*THE TASK*
Set down exactly the lines below, starting at the one that contains "cciAnswer (tenCtlWrite s" and ending at the one that contains "rests on the model's own choices in log 1. -/", with both of those lines included and nothing else.

** Opening SUPPLIED DATA block **

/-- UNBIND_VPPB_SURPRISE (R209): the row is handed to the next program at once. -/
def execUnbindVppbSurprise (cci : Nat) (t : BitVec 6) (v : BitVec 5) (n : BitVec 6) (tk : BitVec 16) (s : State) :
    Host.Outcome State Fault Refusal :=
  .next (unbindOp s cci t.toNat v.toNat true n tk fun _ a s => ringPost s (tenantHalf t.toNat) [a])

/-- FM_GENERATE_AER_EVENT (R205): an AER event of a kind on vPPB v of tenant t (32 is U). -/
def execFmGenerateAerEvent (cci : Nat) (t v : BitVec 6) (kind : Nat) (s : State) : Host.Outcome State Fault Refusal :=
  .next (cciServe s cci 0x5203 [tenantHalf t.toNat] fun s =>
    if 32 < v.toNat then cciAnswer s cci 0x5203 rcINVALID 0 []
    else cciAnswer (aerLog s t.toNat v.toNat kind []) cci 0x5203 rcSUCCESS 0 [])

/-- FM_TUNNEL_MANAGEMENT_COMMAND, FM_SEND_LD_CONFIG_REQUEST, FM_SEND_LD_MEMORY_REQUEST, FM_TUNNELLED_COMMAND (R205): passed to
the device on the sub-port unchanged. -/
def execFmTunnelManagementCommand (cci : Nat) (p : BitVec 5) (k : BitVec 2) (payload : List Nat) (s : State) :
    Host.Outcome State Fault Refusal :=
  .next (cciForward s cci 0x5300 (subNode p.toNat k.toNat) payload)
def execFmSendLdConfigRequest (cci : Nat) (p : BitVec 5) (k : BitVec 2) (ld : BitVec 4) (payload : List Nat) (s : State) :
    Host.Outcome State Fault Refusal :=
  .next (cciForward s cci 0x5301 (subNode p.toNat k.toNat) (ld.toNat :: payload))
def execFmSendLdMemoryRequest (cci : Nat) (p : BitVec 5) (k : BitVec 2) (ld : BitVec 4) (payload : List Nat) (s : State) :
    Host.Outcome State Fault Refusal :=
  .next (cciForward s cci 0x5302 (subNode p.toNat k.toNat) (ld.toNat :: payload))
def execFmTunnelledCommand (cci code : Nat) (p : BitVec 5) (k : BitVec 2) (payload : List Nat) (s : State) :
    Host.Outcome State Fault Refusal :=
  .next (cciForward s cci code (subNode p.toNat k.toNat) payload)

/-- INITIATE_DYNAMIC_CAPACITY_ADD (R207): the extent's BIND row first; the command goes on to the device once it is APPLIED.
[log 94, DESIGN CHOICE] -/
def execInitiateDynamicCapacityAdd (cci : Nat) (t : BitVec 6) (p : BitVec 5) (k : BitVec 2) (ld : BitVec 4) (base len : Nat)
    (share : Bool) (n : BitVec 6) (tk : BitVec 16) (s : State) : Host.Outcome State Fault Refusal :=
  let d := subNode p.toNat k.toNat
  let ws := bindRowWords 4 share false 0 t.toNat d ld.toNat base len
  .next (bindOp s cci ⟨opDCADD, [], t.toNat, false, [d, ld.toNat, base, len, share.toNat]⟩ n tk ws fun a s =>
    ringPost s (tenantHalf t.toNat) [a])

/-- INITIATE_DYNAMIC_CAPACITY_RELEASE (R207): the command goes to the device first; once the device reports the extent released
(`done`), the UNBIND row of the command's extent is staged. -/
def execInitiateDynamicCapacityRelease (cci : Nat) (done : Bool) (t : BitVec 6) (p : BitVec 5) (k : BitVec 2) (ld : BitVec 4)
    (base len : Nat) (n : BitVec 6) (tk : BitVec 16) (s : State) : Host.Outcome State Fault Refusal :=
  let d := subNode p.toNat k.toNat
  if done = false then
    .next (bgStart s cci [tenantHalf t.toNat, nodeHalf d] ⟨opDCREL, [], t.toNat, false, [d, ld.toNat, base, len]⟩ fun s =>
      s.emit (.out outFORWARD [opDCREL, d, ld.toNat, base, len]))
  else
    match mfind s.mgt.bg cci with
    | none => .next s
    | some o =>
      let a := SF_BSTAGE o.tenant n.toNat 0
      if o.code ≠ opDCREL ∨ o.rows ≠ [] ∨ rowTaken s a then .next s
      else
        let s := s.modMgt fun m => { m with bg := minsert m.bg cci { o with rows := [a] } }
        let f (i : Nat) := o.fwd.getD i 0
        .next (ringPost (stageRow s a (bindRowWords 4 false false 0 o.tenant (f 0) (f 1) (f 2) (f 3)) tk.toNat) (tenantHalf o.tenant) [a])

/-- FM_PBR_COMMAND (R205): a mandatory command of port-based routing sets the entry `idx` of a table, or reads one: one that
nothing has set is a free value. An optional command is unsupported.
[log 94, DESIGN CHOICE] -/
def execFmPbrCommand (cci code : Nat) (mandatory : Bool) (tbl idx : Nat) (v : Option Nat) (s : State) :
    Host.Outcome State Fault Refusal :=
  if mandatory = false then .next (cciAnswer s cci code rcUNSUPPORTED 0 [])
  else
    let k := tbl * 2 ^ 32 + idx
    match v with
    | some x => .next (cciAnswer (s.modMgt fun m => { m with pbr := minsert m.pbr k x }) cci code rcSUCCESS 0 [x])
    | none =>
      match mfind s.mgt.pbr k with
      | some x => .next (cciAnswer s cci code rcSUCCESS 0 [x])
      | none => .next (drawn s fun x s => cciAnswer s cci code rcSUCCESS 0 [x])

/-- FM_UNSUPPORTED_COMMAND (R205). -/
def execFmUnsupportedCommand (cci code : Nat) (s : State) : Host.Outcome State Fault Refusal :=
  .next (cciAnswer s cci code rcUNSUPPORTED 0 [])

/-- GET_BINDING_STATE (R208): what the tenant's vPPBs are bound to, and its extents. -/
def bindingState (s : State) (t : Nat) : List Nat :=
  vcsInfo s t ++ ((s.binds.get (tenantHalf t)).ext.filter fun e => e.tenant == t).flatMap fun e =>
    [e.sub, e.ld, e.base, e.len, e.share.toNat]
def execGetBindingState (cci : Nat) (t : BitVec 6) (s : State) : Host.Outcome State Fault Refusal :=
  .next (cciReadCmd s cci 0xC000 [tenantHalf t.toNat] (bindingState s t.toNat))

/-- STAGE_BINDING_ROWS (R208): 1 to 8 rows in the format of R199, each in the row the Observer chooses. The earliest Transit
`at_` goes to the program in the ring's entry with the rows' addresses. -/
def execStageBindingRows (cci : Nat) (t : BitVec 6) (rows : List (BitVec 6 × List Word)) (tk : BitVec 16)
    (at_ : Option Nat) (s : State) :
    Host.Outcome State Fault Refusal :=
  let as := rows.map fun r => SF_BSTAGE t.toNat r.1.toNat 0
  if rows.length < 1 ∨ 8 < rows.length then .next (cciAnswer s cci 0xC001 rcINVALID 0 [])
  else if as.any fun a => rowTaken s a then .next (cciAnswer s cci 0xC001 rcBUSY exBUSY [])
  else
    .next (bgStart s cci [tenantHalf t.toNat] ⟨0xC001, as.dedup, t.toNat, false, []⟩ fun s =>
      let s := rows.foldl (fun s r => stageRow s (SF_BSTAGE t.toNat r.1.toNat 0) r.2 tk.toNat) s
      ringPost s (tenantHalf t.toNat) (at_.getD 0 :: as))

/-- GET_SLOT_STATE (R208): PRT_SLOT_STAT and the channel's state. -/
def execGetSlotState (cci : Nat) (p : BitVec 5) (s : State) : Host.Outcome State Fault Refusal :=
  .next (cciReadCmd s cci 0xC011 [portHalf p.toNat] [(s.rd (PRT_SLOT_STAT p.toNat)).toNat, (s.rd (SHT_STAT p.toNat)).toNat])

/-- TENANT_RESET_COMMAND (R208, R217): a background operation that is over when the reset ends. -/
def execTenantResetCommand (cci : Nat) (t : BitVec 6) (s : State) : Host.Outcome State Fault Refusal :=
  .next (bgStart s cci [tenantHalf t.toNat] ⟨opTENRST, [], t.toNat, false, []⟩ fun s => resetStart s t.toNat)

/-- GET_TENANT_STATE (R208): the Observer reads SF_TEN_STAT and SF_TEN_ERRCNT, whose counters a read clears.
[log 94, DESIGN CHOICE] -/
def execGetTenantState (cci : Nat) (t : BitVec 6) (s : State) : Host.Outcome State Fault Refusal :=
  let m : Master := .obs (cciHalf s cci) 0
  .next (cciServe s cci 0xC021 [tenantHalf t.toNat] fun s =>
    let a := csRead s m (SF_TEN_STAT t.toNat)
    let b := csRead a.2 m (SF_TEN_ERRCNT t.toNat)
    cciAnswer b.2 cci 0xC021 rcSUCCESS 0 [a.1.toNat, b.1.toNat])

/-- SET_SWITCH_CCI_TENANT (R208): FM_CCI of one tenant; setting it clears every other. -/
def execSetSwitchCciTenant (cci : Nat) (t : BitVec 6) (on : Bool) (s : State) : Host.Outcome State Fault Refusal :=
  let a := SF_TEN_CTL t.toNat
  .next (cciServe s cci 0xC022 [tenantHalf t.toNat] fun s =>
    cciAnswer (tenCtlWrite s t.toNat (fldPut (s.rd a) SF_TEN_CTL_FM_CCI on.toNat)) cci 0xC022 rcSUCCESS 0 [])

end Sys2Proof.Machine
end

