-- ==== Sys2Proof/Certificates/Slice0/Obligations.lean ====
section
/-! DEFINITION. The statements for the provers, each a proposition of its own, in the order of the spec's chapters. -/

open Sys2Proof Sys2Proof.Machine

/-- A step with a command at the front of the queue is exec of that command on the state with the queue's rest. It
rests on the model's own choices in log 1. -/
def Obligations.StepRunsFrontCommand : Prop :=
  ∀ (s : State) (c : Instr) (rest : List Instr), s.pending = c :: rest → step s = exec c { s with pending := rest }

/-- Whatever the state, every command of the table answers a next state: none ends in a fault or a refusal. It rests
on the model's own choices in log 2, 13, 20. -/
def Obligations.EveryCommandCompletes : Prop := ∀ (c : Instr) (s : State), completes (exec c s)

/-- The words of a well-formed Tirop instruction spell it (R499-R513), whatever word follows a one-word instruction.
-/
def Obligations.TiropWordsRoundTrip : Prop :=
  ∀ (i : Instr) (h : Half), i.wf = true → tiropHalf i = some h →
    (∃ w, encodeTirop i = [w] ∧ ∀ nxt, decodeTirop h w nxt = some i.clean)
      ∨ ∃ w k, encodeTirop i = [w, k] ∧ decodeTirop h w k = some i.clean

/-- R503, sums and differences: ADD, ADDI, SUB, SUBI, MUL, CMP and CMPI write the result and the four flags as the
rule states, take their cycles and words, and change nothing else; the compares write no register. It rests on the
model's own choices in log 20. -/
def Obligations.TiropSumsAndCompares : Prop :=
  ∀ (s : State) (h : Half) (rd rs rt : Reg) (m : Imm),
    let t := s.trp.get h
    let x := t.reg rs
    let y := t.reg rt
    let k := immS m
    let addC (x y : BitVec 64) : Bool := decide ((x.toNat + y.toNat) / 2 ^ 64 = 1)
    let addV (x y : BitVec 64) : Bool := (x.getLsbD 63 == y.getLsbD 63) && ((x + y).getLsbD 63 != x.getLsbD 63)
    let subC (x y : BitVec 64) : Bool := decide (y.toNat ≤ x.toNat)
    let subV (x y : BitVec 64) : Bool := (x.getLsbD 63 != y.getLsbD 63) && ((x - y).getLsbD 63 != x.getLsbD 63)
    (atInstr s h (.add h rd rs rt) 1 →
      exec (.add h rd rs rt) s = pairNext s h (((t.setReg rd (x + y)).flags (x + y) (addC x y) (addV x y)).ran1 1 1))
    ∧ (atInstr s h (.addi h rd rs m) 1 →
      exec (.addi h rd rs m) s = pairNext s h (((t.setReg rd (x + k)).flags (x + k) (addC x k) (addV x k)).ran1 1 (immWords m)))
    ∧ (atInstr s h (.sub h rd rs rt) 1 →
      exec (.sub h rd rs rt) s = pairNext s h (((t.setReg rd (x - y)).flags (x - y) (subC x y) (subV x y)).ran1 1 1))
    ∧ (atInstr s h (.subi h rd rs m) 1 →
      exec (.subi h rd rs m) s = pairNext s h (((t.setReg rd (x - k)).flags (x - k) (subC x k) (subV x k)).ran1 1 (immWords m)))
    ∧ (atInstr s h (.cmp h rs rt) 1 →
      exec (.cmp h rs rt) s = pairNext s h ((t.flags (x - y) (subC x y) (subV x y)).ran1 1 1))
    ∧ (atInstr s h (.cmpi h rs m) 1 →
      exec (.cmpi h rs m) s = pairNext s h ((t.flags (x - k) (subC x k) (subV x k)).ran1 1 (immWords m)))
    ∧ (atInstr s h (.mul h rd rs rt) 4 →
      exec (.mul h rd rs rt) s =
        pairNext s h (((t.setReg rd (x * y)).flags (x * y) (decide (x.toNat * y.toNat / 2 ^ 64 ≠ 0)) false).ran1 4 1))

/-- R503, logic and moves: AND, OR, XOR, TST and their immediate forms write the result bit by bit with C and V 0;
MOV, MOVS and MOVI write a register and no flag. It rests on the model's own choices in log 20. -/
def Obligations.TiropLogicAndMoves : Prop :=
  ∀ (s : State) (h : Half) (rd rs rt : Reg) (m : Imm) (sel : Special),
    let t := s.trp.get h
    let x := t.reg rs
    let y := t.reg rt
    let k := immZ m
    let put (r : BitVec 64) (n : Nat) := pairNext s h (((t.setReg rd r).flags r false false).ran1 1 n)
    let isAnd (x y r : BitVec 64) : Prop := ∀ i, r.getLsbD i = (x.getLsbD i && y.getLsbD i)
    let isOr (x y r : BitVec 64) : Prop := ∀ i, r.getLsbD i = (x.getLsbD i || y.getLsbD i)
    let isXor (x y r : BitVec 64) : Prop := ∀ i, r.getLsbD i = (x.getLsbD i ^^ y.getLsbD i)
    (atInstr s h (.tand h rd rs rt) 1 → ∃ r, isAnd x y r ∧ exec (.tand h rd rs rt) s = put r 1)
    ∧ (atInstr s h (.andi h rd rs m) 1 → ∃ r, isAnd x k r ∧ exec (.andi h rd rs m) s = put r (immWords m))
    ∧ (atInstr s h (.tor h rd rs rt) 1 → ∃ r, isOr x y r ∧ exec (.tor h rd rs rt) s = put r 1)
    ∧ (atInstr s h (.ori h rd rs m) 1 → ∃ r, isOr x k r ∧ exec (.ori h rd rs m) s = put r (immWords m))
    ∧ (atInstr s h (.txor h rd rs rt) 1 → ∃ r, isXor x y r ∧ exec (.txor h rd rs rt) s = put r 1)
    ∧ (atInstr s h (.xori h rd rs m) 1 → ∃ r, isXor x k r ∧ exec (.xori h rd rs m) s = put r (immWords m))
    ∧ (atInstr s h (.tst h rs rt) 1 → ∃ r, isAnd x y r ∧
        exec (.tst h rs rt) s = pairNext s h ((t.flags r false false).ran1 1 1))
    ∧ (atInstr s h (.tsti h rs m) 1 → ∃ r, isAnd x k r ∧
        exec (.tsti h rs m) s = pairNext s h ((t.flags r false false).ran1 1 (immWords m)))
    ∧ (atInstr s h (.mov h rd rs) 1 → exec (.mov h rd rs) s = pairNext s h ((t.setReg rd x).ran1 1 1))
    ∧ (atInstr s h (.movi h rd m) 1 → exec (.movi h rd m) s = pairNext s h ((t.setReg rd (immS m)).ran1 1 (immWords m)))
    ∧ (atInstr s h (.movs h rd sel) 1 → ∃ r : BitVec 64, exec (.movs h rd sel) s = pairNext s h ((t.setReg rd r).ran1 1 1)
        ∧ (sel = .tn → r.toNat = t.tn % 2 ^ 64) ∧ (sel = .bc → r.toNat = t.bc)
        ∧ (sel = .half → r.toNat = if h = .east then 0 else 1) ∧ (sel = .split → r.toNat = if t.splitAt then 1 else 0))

** Closing SUPPLIED DATA block **

*RESULT OF THE EXERCISE*
    cciAnswer (tenCtlWrite s t.toNat (fldPut (s.rd a) SF_TEN_CTL_FM_CCI on.toNat)) cci 0xC022 rcSUCCESS 0 [])

end Sys2Proof.Machine
end

-- ==== Sys2Proof/Certificates/Slice0/Obligations.lean ====
section
/-! DEFINITION. The statements for the provers, each a proposition of its own, in the order of the spec's chapters. -/

open Sys2Proof Sys2Proof.Machine

/-- A step with a command at the front of the queue is exec of that command on the state with the queue's rest. It
rests on the model's own choices in log 1. -/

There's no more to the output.